> [Activity]: The entries that follow include a run beginning at the line with "s.mem.byteAt (a + 3)" and ending at the line with "def inDevice (a"; restate that run word for word and leave the rest out.

> [Material shown]:
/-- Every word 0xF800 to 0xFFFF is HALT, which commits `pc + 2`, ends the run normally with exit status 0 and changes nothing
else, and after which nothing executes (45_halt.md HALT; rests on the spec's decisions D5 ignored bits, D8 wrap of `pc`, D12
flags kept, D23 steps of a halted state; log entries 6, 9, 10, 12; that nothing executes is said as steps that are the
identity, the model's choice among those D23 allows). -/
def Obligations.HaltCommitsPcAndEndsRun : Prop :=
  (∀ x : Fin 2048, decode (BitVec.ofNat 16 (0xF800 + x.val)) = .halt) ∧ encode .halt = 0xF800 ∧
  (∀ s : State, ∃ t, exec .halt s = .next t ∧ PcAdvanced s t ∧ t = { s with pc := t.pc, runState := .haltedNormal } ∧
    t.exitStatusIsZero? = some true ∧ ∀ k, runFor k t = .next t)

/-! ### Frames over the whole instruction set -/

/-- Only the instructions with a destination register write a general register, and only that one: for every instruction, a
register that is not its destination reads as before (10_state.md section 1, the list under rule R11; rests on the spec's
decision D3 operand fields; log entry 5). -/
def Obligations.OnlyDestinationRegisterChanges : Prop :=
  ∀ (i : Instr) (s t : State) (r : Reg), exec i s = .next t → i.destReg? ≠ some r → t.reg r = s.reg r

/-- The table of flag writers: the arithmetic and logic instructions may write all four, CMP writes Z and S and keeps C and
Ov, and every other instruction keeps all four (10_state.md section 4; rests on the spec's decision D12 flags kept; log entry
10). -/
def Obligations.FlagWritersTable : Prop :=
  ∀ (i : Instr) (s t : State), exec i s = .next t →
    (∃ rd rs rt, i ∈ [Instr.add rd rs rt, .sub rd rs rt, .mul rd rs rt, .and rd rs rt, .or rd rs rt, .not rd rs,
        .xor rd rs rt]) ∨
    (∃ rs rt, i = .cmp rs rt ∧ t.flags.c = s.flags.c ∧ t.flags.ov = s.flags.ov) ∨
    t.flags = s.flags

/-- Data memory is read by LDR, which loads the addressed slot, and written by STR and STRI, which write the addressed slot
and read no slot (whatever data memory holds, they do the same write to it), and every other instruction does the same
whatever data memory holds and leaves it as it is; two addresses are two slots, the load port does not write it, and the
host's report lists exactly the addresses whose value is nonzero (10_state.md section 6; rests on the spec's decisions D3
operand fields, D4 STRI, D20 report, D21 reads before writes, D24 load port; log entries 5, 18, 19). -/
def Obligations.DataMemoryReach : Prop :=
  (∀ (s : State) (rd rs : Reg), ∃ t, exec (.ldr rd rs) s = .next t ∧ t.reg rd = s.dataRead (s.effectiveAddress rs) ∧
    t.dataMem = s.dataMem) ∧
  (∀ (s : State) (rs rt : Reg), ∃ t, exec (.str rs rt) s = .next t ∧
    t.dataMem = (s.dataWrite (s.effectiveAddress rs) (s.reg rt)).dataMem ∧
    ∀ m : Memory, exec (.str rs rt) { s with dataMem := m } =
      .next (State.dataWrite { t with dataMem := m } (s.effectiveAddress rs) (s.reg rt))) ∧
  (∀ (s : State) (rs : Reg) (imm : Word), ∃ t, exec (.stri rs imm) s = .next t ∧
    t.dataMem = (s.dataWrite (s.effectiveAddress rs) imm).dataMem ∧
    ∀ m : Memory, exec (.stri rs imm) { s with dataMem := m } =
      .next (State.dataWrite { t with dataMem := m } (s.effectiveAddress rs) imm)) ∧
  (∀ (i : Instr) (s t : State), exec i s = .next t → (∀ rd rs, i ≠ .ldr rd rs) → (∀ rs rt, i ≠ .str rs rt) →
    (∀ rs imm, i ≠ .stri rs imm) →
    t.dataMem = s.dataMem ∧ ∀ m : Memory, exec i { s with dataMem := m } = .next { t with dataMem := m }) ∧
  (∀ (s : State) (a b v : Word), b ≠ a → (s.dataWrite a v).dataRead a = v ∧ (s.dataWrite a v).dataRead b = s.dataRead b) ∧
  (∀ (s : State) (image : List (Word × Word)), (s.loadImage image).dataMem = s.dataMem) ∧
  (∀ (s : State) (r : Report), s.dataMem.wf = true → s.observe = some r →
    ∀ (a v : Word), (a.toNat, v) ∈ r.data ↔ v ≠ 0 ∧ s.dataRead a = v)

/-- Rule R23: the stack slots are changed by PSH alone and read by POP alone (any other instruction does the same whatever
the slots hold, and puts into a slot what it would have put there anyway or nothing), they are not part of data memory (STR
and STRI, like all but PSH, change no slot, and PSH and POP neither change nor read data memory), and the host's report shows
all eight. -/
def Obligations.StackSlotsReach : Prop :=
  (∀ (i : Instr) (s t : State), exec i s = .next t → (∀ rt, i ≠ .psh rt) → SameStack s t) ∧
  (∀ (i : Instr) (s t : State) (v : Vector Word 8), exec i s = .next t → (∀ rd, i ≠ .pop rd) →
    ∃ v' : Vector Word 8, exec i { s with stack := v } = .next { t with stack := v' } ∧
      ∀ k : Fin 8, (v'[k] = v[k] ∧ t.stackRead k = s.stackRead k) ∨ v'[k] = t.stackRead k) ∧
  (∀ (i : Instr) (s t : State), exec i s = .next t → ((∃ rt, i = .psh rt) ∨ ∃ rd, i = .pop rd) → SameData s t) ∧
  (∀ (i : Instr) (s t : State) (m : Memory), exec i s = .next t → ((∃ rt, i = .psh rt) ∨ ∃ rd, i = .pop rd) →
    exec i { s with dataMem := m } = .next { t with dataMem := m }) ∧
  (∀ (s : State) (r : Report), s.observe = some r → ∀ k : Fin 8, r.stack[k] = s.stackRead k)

...

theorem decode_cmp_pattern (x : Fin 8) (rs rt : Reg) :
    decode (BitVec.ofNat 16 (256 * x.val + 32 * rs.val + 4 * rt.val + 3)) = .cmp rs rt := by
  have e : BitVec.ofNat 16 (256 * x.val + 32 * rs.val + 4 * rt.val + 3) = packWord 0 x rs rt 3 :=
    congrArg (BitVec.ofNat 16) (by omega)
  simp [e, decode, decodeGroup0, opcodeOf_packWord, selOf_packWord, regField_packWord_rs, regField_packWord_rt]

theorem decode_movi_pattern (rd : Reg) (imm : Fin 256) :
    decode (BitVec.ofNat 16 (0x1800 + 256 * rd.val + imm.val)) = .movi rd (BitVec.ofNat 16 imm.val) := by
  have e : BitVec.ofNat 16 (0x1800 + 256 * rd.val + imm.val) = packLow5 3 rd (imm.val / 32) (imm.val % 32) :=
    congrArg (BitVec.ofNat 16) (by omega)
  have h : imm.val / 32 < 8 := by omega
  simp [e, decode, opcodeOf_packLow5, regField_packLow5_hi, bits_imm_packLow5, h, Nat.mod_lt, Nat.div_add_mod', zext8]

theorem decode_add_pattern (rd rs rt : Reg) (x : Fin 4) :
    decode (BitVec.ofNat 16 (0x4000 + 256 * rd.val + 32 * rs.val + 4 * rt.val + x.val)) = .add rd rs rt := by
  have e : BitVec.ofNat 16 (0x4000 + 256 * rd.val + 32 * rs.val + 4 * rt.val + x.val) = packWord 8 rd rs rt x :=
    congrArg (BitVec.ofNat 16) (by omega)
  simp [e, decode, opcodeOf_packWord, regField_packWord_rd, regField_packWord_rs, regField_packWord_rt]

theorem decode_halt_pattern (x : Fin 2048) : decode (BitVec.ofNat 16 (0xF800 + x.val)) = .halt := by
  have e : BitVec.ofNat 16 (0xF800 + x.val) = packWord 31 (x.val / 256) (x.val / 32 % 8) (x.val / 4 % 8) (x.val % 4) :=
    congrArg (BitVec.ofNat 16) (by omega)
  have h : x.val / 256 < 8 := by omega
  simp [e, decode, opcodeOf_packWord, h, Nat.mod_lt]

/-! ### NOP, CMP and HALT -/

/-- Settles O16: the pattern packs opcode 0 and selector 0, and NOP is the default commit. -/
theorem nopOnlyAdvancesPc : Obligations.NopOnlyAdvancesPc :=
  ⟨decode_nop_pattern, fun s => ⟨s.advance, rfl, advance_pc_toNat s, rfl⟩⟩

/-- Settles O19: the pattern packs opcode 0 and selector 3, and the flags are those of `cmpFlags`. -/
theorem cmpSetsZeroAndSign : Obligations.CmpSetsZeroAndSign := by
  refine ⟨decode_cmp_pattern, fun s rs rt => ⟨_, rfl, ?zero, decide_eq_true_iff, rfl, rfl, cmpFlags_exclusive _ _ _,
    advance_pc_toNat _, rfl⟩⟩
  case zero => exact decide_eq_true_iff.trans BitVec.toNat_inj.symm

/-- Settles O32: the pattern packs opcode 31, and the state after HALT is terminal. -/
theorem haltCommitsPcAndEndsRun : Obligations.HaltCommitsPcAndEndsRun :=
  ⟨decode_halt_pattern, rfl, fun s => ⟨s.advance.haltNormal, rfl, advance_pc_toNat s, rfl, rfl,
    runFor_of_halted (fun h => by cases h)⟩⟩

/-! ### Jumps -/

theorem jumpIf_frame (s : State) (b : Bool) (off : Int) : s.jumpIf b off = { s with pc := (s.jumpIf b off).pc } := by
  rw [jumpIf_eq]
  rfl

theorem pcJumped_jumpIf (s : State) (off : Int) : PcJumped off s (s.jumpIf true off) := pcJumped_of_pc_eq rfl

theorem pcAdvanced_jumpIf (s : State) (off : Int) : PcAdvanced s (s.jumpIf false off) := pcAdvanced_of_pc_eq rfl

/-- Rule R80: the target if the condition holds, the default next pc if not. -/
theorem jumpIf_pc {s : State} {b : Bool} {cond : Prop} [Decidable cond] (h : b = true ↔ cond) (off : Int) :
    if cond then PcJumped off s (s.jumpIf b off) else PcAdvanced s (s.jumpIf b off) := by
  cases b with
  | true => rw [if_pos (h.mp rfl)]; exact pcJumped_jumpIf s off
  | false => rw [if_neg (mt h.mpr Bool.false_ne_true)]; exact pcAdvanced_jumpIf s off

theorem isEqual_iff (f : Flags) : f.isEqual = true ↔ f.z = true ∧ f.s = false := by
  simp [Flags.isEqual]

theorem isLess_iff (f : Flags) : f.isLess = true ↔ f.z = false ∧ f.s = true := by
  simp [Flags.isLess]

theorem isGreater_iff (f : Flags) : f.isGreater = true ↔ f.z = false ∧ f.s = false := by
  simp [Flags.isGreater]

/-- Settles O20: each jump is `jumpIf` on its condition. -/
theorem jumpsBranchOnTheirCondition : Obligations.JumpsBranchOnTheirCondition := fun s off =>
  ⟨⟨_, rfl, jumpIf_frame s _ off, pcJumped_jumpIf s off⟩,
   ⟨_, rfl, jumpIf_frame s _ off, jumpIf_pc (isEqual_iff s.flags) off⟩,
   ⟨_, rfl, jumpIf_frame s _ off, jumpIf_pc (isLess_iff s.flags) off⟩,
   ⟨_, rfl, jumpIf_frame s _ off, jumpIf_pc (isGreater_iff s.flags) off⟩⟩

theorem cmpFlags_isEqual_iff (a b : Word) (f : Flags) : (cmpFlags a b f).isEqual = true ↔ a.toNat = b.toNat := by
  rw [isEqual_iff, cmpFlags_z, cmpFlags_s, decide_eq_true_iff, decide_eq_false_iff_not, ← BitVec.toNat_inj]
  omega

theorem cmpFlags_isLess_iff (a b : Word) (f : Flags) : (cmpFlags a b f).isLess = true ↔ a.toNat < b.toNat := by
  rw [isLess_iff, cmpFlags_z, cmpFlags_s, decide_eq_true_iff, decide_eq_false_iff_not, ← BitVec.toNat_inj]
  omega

==

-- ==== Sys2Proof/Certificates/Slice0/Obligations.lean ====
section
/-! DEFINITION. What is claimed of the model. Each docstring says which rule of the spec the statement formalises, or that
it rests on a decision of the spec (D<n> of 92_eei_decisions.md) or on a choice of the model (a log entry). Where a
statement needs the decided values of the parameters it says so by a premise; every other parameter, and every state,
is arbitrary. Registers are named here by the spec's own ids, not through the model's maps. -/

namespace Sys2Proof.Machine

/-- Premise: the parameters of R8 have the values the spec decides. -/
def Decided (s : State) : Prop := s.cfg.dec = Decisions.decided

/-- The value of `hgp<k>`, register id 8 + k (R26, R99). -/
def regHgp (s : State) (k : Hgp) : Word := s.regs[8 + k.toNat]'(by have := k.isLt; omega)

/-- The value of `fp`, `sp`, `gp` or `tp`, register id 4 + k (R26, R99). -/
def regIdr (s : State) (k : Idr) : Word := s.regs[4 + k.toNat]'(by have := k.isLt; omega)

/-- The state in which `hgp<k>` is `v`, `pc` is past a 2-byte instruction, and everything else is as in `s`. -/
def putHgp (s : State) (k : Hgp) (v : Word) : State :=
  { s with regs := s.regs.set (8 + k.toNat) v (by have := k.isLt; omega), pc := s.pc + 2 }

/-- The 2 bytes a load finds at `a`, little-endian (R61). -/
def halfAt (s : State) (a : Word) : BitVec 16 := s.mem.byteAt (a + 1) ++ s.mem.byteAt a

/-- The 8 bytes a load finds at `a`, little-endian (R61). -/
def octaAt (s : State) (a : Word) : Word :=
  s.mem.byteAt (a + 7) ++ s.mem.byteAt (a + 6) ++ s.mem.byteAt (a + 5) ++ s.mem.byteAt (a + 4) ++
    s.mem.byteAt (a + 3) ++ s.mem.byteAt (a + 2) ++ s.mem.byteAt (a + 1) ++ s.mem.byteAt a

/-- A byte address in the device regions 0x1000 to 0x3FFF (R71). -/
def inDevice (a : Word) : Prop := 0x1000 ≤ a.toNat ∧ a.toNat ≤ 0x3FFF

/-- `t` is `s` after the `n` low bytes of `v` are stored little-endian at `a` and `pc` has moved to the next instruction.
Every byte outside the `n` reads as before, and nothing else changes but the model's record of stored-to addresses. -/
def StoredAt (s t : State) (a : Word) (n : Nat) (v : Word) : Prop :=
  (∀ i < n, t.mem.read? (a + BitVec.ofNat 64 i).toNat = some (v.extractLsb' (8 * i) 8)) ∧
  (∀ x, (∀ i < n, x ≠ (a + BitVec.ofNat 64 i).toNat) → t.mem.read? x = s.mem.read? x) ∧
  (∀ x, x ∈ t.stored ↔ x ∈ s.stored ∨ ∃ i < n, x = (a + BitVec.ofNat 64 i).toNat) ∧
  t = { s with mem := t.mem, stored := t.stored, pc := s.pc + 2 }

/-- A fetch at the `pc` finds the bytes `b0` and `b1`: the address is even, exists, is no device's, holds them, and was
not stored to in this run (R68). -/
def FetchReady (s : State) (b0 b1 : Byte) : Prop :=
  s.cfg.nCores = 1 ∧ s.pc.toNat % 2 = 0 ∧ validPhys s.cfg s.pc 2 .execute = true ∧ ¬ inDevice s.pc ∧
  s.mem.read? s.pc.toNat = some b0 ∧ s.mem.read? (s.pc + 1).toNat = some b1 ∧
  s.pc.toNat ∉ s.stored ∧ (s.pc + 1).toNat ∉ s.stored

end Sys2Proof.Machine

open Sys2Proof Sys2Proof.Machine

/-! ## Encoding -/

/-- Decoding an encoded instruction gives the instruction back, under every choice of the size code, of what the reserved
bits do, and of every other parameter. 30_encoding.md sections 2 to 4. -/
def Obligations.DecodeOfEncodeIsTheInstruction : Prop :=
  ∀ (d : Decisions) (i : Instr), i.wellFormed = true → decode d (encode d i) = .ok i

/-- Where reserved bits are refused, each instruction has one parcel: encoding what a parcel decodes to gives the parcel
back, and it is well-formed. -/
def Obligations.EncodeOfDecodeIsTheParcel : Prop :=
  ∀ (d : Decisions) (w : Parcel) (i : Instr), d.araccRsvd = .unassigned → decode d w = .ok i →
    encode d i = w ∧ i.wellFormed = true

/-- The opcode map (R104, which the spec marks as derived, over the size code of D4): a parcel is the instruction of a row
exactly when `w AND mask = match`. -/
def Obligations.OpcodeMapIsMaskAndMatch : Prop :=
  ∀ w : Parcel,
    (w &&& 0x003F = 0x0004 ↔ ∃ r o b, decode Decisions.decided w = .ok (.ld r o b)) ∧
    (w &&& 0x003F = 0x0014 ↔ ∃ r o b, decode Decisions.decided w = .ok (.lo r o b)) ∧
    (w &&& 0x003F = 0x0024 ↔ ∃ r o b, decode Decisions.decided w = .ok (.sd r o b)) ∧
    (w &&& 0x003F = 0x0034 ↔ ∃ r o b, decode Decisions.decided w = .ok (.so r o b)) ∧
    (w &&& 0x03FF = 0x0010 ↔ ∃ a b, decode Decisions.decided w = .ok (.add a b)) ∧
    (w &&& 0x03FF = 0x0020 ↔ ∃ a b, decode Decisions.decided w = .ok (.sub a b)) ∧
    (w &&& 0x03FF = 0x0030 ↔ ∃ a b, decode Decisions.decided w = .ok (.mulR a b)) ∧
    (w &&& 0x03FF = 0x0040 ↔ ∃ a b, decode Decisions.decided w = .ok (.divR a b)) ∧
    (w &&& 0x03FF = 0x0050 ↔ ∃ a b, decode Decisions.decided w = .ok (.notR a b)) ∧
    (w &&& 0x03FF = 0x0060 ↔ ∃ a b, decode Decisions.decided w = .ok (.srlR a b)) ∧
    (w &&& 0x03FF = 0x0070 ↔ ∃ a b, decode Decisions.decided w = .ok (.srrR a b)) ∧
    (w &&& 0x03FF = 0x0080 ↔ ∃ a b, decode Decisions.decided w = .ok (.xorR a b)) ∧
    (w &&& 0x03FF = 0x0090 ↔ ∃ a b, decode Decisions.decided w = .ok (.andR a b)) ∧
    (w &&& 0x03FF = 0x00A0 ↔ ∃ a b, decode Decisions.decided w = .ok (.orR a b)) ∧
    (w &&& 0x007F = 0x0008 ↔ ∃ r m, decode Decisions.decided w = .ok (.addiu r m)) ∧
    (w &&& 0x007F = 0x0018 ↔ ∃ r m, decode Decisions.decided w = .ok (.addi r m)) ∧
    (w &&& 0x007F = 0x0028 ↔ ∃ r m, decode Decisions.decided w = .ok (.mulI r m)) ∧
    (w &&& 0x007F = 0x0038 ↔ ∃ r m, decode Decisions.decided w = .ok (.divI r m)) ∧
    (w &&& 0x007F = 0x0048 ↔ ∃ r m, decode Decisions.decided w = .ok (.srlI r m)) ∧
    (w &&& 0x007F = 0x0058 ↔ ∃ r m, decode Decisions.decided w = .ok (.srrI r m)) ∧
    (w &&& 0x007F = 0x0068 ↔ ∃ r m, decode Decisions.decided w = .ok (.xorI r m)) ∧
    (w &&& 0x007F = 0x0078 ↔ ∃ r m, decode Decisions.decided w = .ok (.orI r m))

> [Output of the task]:
    s.mem.byteAt (a + 3) ++ s.mem.byteAt (a + 2) ++ s.mem.byteAt (a + 1) ++ s.mem.byteAt a

/-- A byte address in the device regions 0x1000 to 0x3FFF (R71). -/
def inDevice (a : Word) : Prop := 0x1000 ≤ a.toNat ∧ a.toNat ≤ 0x3FFF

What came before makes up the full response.